WORK TO BE COMPLETED: Below are the records. Retype exactly the lines between the lines holding "(R218): the port data register is unchanged. -/" and "t2c := withHighByte", inclusive.

DATA FOR PROCESSING:
-- ==== Sys2Proof/Machine/Via.lean ====
section
/-! DEFINITION. The VIA (`42_via.md`): each register's read and write, the two timers' tick, the reset, and the
meanings of the `VIA.*` operations. -/

namespace Sys2Proof.Machine

/-! ## The registers of one instance: a read gives the byte and the VIA after it -/

/-- `RestartT1()` (R250). -/
def restartT1 (v : Via) : Via :=
  { v with t1c := v.t1l, t1run := true, ifr := clearFlag v.ifr t1Bit }

/-- `VIA.ORB.R` (R211): the full live register, no side effect. -/
def viaOrbRead (v : Via) : Byte × Via := (v.orb, v)

/-- `VIA.ORB.W` (R212): under the direction mask (R109). -/
def viaOrbWrite (d : Byte) (v : Via) : Via := { v with orb := portMerge v.orb v.ddrb d }

/-- `VIA.ORA.R` (R213): the full live register, no side effect. -/
def viaOraRead (v : Via) : Byte × Via := (v.ora, v)

/-- `VIA.ORA.W` (R214): under the direction mask (R109). -/
def viaOraWrite (d : Byte) (v : Via) : Via := { v with ora := portMerge v.ora v.ddra d }

/-- `VIA.DDRB.R` (R215): no side effect. -/
def viaDdrbRead (v : Via) : Byte × Via := (v.ddrb, v)

/-- `VIA.DDRB.W` (R216): the port data register is unchanged. -/
def viaDdrbWrite (d : Byte) (v : Via) : Via := { v with ddrb := d }

/-- `VIA.DDRA.R` (R217): no side effect. -/
def viaDdraRead (v : Via) : Byte × Via := (v.ddra, v)

/-- `VIA.DDRA.W` (R218): the port data register is unchanged. -/
def viaDdraWrite (d : Byte) (v : Via) : Via := { v with ddra := d }

/-- `VIA.T1CL.R` (R219): read-to-acknowledge of Timer 1. -/
def viaT1clRead (v : Via) : Byte × Via := (lowByte v.t1c, { v with ifr := clearFlag v.ifr t1Bit })

/-- `VIA.T1CL.W` (R220): the low byte of the latch, not of the counter (D28). -/
def viaT1clWrite (d : Byte) (v : Via) : Via := { v with t1l := withLowByte v.t1l d }

/-- `VIA.T1CH.R` (R221): no side effect. -/
def viaT1chRead (v : Via) : Byte × Via := (highByte v.t1c, v)

/-- `VIA.T1CH.W` (R222): the high byte of the latch, then a restart (D29). -/
def viaT1chWrite (d : Byte) (v : Via) : Via := restartT1 { v with t1l := withHighByte v.t1l d }

/-- `VIA.T1LL.R` (R223): no side effect. -/
def viaT1llRead (v : Via) : Byte × Via := (lowByte v.t1l, v)

/-- `VIA.T1LL.W` (R224): the low byte of the latch. -/
def viaT1llWrite (d : Byte) (v : Via) : Via := { v with t1l := withLowByte v.t1l d }

/-- `VIA.T1LH.R` (R225): no side effect. -/
def viaT1lhRead (v : Via) : Byte × Via := (highByte v.t1l, v)

/-- `VIA.T1LH.W` (R226): the high byte of the latch, then a restart (C10). -/
def viaT1lhWrite (d : Byte) (v : Via) : Via := restartT1 { v with t1l := withHighByte v.t1l d }

/-- `VIA.T2CL.R` (R227): read-to-acknowledge of Timer 2. -/
def viaT2clRead (v : Via) : Byte × Via := (lowByte v.t2c, { v with ifr := clearFlag v.ifr t2Bit })

/-- `VIA.T2CL.W` (R228): the low byte of the live counter (D30). -/
def viaT2clWrite (d : Byte) (v : Via) : Via := { v with t2c := withLowByte v.t2c d }

/-- `VIA.T2CH.R` (R229): no side effect. -/
def viaT2chRead (v : Via) : Byte × Via := (highByte v.t2c, v)

/-- `VIA.T2CH.W` (R230): starts Timer 2. -/
def viaT2chWrite (d : Byte) (v : Via) : Via :=
  { v with t2c := withHighByte v.t2c d, t2run := true, ifr := clearFlag v.ifr t2Bit }

/-- `VIA.SR.R` (R231): no side effect, no shifting. -/
def viaSrRead (v : Via) : Byte × Via := (v.sr, v)

/-- `VIA.SR.W` (R232): stored verbatim. -/
def viaSrWrite (d : Byte) (v : Via) : Via := { v with sr := d }

/-- `VIA.ACR.R` (R233): no side effect. -/
def viaAcrRead (v : Via) : Byte × Via := (v.acr, v)

/-- `VIA.ACR.W` (R234): stored verbatim; bit 6 is read at a Timer 1 expiry. -/
def viaAcrWrite (d : Byte) (v : Via) : Via := { v with acr := d }

/-- `VIA.PCR.R` (R235): no side effect. -/
def viaPcrRead (v : Via) : Byte × Via := (v.pcr, v)

/-- `VIA.PCR.W` (R236): stored verbatim. -/
def viaPcrWrite (d : Byte) (v : Via) : Via := { v with pcr := d }

/-- `VIA.IFR.R` (R237): bit 7 synthesized, no side effect. -/
def viaIfrRead (v : Via) : Byte × Via := (ifrByte v, v)

/-- `VIA.IFR.W` (R238): write-one-to-clear (R108). -/
def viaIfrWrite (d : Byte) (v : Via) : Via := { v with ifr := ifrWriteValue v.ifr d }

/-- `VIA.IER.R` (R239): bit 7 is a parameter, no side effect. -/
def viaIerRead (p : Config.Params) (v : Via) : Byte × Via := (ierByte p v, v)

/-- `VIA.IER.W` (R240): set mode or clear mode (R107). -/
def viaIerWrite (d : Byte) (v : Via) : Via := { v with ier := ierWriteValue v.ier d }

/-- `VIA.ORANH.R` (R241): as `VIA.ORA.R`, no handshake (D35). -/
def viaOranhRead (v : Via) : Byte × Via := (v.ora, v)

/-- `VIA.ORANH.W` (R242): as `VIA.ORA.W` (R214). -/
def viaOranhWrite (d : Byte) (v : Via) : Via := { v with ora := portMerge v.ora v.ddra d }

/-! ## The tick and the reset -/

/-- `T1Advance(cycles)` (R245): one comparison, the overshoot discarded (D31); `acr` bit 6 is sampled at the
expiry. -/
def viaT1Advance (cycles : Nat) (v : Via) : Via :=
  if v.t1run then
    match countdown v.t1c.toNat cycles with
    | none =>
      if v.acr.getLsbD 6 then { v with ifr := setFlag v.ifr t1Bit, t1c := v.t1l }
      else { v with ifr := setFlag v.ifr t1Bit, t1c := 0x0000#16, t1run := false }
    | some n => { v with t1c := BitVec.ofNat 16 n }
  else v

/-- `T2Advance(cycles)` (R246): one-shot only. -/
def viaT2Advance (cycles : Nat) (v : Via) : Via :=
  if v.t2run then
    match countdown v.t2c.toNat cycles with
    | none => { v with ifr := setFlag v.ifr t2Bit, t2c := 0x0000#16, t2run := false }
    | some n => { v with t2c := BitVec.ofNat 16 n }
  else v

/-- `VIA.TICK` (R247). -/
def viaTickStep (cycles : Nat) (v : Via) : Via := viaT2Advance cycles (viaT1Advance cycles v)

/-- `VIA.RESET` (R249): every field. -/
def viaResetState (_v : Via) : Via := viaFresh

/-! ## The register dispatch of the capability contract (R210, R310) -/

/-- `PRead` of a VIA. -/
def viaRead (p : Config.Params) (off : Nat) (v : Via) : Byte × Via :=
  match off with
  | 0 => viaOrbRead v
  | 1 => viaOraRead v
  | 2 => viaDdrbRead v
  | 3 => viaDdraRead v
  | 4 => viaT1clRead v
  | 5 => viaT1chRead v
  | 6 => viaT1llRead v
  | 7 => viaT1lhRead v
  | 8 => viaT2clRead v
  | 9 => viaT2chRead v
  | 10 => viaSrRead v
  | 11 => viaAcrRead v
  | 12 => viaPcrRead v
  | 13 => viaIfrRead v
  | 14 => viaIerRead p v
  | 15 => viaOranhRead v
  | _ => (openBus, v)

/-- `PWrite` of a VIA. -/
def viaWrite (off : Nat) (d : Byte) (v : Via) : Via :=
  match off with
  | 0 => viaOrbWrite d v
  | 1 => viaOraWrite d v
  | 2 => viaDdrbWrite d v
  | 3 => viaDdraWrite d v
  | 4 => viaT1clWrite d v
  | 5 => viaT1chWrite d v
  | 6 => viaT1llWrite d v
  | 7 => viaT1lhWrite d v
  | 8 => viaT2clWrite d v
  | 9 => viaT2chWrite d v
  | 10 => viaSrWrite d v
  | 11 => viaAcrWrite d v
  | 12 => viaPcrWrite d v
  | 13 => viaIfrWrite d v
  | 14 => viaIerWrite d v
  | 15 => viaOranhWrite d v
  | _ => v

/-! ## Meanings -/

/-- `VIA.ORB.R` (R211). -/
def execViaOrbR (inst : Nat) (s : State) : Host.Outcome State Fault Refusal :=
  viaReadOp inst s viaOrbRead

/-- `VIA.ORB.W` (R212). -/
def execViaOrbW (inst : Nat) (d : Byte) (s : State) : Host.Outcome State Fault Refusal :=
  viaWriteOp inst s (viaOrbWrite d)

/-- `VIA.ORA.R` (R213). -/
def execViaOraR (inst : Nat) (s : State) : Host.Outcome State Fault Refusal :=
  viaReadOp inst s viaOraRead

/-- `VIA.ORA.W` (R214). -/
def execViaOraW (inst : Nat) (d : Byte) (s : State) : Host.Outcome State Fault Refusal :=
  viaWriteOp inst s (viaOraWrite d)

/-- `VIA.DDRB.R` (R215). -/
def execViaDdrbR (inst : Nat) (s : State) : Host.Outcome State Fault Refusal :=
  viaReadOp inst s viaDdrbRead

/-- `VIA.DDRB.W` (R216). -/
def execViaDdrbW (inst : Nat) (d : Byte) (s : State) : Host.Outcome State Fault Refusal :=
  viaWriteOp inst s (viaDdrbWrite d)

/-- `VIA.DDRA.R` (R217). -/
def execViaDdraR (inst : Nat) (s : State) : Host.Outcome State Fault Refusal :=
  viaReadOp inst s viaDdraRead

/-- `VIA.DDRA.W` (R218). -/
def execViaDdraW (inst : Nat) (d : Byte) (s : State) : Host.Outcome State Fault Refusal :=
  viaWriteOp inst s (viaDdraWrite d)

/-- `VIA.T1CL.R` (R219). -/
def execViaT1clR (inst : Nat) (s : State) : Host.Outcome State Fault Refusal :=
  viaReadOp inst s viaT1clRead

/-- `VIA.T1CL.W` (R220). -/
def execViaT1clW (inst : Nat) (d : Byte) (s : State) : Host.Outcome State Fault Refusal :=
  viaWriteOp inst s (viaT1clWrite d)

/-- `VIA.T1CH.R` (R221). -/
def execViaT1chR (inst : Nat) (s : State) : Host.Outcome State Fault Refusal :=
  viaReadOp inst s viaT1chRead

/-- `VIA.T1CH.W` (R222). -/
def execViaT1chW (inst : Nat) (d : Byte) (s : State) : Host.Outcome State Fault Refusal :=
  viaWriteOp inst s (viaT1chWrite d)

/-- `VIA.T1LL.R` (R223). -/
def execViaT1llR (inst : Nat) (s : State) : Host.Outcome State Fault Refusal :=
  viaReadOp inst s viaT1llRead

/-- `VIA.T1LL.W` (R224). -/
def execViaT1llW (inst : Nat) (d : Byte) (s : State) : Host.Outcome State Fault Refusal :=
  viaWriteOp inst s (viaT1llWrite d)

/-- `VIA.T1LH.R` (R225). -/
def execViaT1lhR (inst : Nat) (s : State) : Host.Outcome State Fault Refusal :=
  viaReadOp inst s viaT1lhRead

/-- `VIA.T1LH.W` (R226). -/
def execViaT1lhW (inst : Nat) (d : Byte) (s : State) : Host.Outcome State Fault Refusal :=
  viaWriteOp inst s (viaT1lhWrite d)

/-- `VIA.T2CL.R` (R227). -/
def execViaT2clR (inst : Nat) (s : State) : Host.Outcome State Fault Refusal :=
  viaReadOp inst s viaT2clRead

/-- `VIA.T2CL.W` (R228). -/
def execViaT2clW (inst : Nat) (d : Byte) (s : State) : Host.Outcome State Fault Refusal :=
  viaWriteOp inst s (viaT2clWrite d)

/-- `VIA.T2CH.R` (R229). -/
def execViaT2chR (inst : Nat) (s : State) : Host.Outcome State Fault Refusal :=
  viaReadOp inst s viaT2chRead

/-- `VIA.T2CH.W` (R230). -/
def execViaT2chW (inst : Nat) (d : Byte) (s : State) : Host.Outcome State Fault Refusal :=
  viaWriteOp inst s (viaT2chWrite d)

/-- `VIA.SR.R` (R231). -/
def execViaSrR (inst : Nat) (s : State) : Host.Outcome State Fault Refusal :=
  viaReadOp inst s viaSrRead

/-- `VIA.SR.W` (R232). -/
def execViaSrW (inst : Nat) (d : Byte) (s : State) : Host.Outcome State Fault Refusal :=
  viaWriteOp inst s (viaSrWrite d)

/-- `VIA.ACR.R` (R233). -/
def execViaAcrR (inst : Nat) (s : State) : Host.Outcome State Fault Refusal :=
  viaReadOp inst s viaAcrRead

/-- `VIA.ACR.W` (R234). -/
def execViaAcrW (inst : Nat) (d : Byte) (s : State) : Host.Outcome State Fault Refusal :=
  viaWriteOp inst s (viaAcrWrite d)

/-- `VIA.PCR.R` (R235). -/
def execViaPcrR (inst : Nat) (s : State) : Host.Outcome State Fault Refusal :=
  viaReadOp inst s viaPcrRead

/-- `VIA.PCR.W` (R236). -/
def execViaPcrW (inst : Nat) (d : Byte) (s : State) : Host.Outcome State Fault Refusal :=
  viaWriteOp inst s (viaPcrWrite d)

/-- `VIA.IFR.R` (R237). -/
def execViaIfrR (inst : Nat) (s : State) : Host.Outcome State Fault Refusal :=
  viaReadOp inst s viaIfrRead

/-- `VIA.IFR.W` (R238). -/
def execViaIfrW (inst : Nat) (d : Byte) (s : State) : Host.Outcome State Fault Refusal :=
  viaWriteOp inst s (viaIfrWrite d)

/-- `VIA.IER.R` (R239). -/
def execViaIerR (inst : Nat) (s : State) : Host.Outcome State Fault Refusal :=
  viaReadOp inst s (viaIerRead s.params)

/-- `VIA.IER.W` (R240). -/
def execViaIerW (inst : Nat) (d : Byte) (s : State) : Host.Outcome State Fault Refusal :=
  viaWriteOp inst s (viaIerWrite d)

/-- `VIA.ORANH.R` (R241). -/
def execViaOranhR (inst : Nat) (s : State) : Host.Outcome State Fault Refusal :=
  viaReadOp inst s viaOranhRead

/-- `VIA.ORANH.W` (R242). -/
def execViaOranhW (inst : Nat) (d : Byte) (s : State) : Host.Outcome State Fault Refusal :=
  viaWriteOp inst s (viaOranhWrite d)

/-- `VIA.UNDEF.R` (R243): returns `0xFF`, changes nothing. -/
def execViaUndefR (inst : Nat) (_off : Half) (s : State) : Host.Outcome State Fault Refusal :=
  onVia inst s fun _ => finish s (.byte openBus)

/-- `VIA.UNDEF.W` (R244): dropped, changes nothing. -/
def execViaUndefW (inst : Nat) (_off : Half) (_d : Byte) (s : State) :
    Host.Outcome State Fault Refusal :=
  onVia inst s fun _ => finish s .unit

/-- `VIA.TICK` (R247). -/
def execViaTick (inst cycles : Nat) (s : State) : Host.Outcome State Fault Refusal :=
  viaWriteOp inst s (viaTickStep cycles)

/-- `VIA.RESET` (R249). -/
def execViaReset (inst : Nat) (s : State) : Host.Outcome State Fault Refusal :=
  viaWriteOp inst s viaResetState

/-- `VIA.IRQ` (R248). -/
def execViaIrq (inst : Nat) (s : State) : Host.Outcome State Fault Refusal :=
  onVia inst s fun v => finish s (.bool (viaAny v))

end Sys2Proof.Machine
end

RESPONSE BOX:
/-- `VIA.DDRA.W` (R218): the port data register is unchanged. -/
def viaDdraWrite (d : Byte) (v : Via) : Via := { v with ddra := d }

/-- `VIA.T1CL.R` (R219): read-to-acknowledge of Timer 1. -/
def viaT1clRead (v : Via) : Byte × Via := (lowByte v.t1c, { v with ifr := clearFlag v.ifr t1Bit })

/-- `VIA.T1CL.W` (R220): the low byte of the latch, not of the counter (D28). -/
def viaT1clWrite (d : Byte) (v : Via) : Via := { v with t1l := withLowByte v.t1l d }

/-- `VIA.T1CH.R` (R221): no side effect. -/
def viaT1chRead (v : Via) : Byte × Via := (highByte v.t1c, v)

/-- `VIA.T1CH.W` (R222): the high byte of the latch, then a restart (D29). -/
def viaT1chWrite (d : Byte) (v : Via) : Via := restartT1 { v with t1l := withHighByte v.t1l d }

/-- `VIA.T1LL.R` (R223): no side effect. -/
def viaT1llRead (v : Via) : Byte × Via := (lowByte v.t1l, v)

/-- `VIA.T1LL.W` (R224): the low byte of the latch. -/
def viaT1llWrite (d : Byte) (v : Via) : Via := { v with t1l := withLowByte v.t1l d }

/-- `VIA.T1LH.R` (R225): no side effect. -/
def viaT1lhRead (v : Via) : Byte × Via := (highByte v.t1l, v)

/-- `VIA.T1LH.W` (R226): the high byte of the latch, then a restart (C10). -/
def viaT1lhWrite (d : Byte) (v : Via) : Via := restartT1 { v with t1l := withHighByte v.t1l d }

/-- `VIA.T2CL.R` (R227): read-to-acknowledge of Timer 2. -/
def viaT2clRead (v : Via) : Byte × Via := (lowByte v.t2c, { v with ifr := clearFlag v.ifr t2Bit })

/-- `VIA.T2CL.W` (R228): the low byte of the live counter (D30). -/
def viaT2clWrite (d : Byte) (v : Via) : Via := { v with t2c := withLowByte v.t2c d }

/-- `VIA.T2CH.R` (R229): no side effect. -/
def viaT2chRead (v : Via) : Byte × Via := (highByte v.t2c, v)

/-- `VIA.T2CH.W` (R230): starts Timer 2. -/
def viaT2chWrite (d : Byte) (v : Via) : Via :=
  { v with t2c := withHighByte v.t2c d, t2run := true, ifr := clearFlag v.ifr t2Bit }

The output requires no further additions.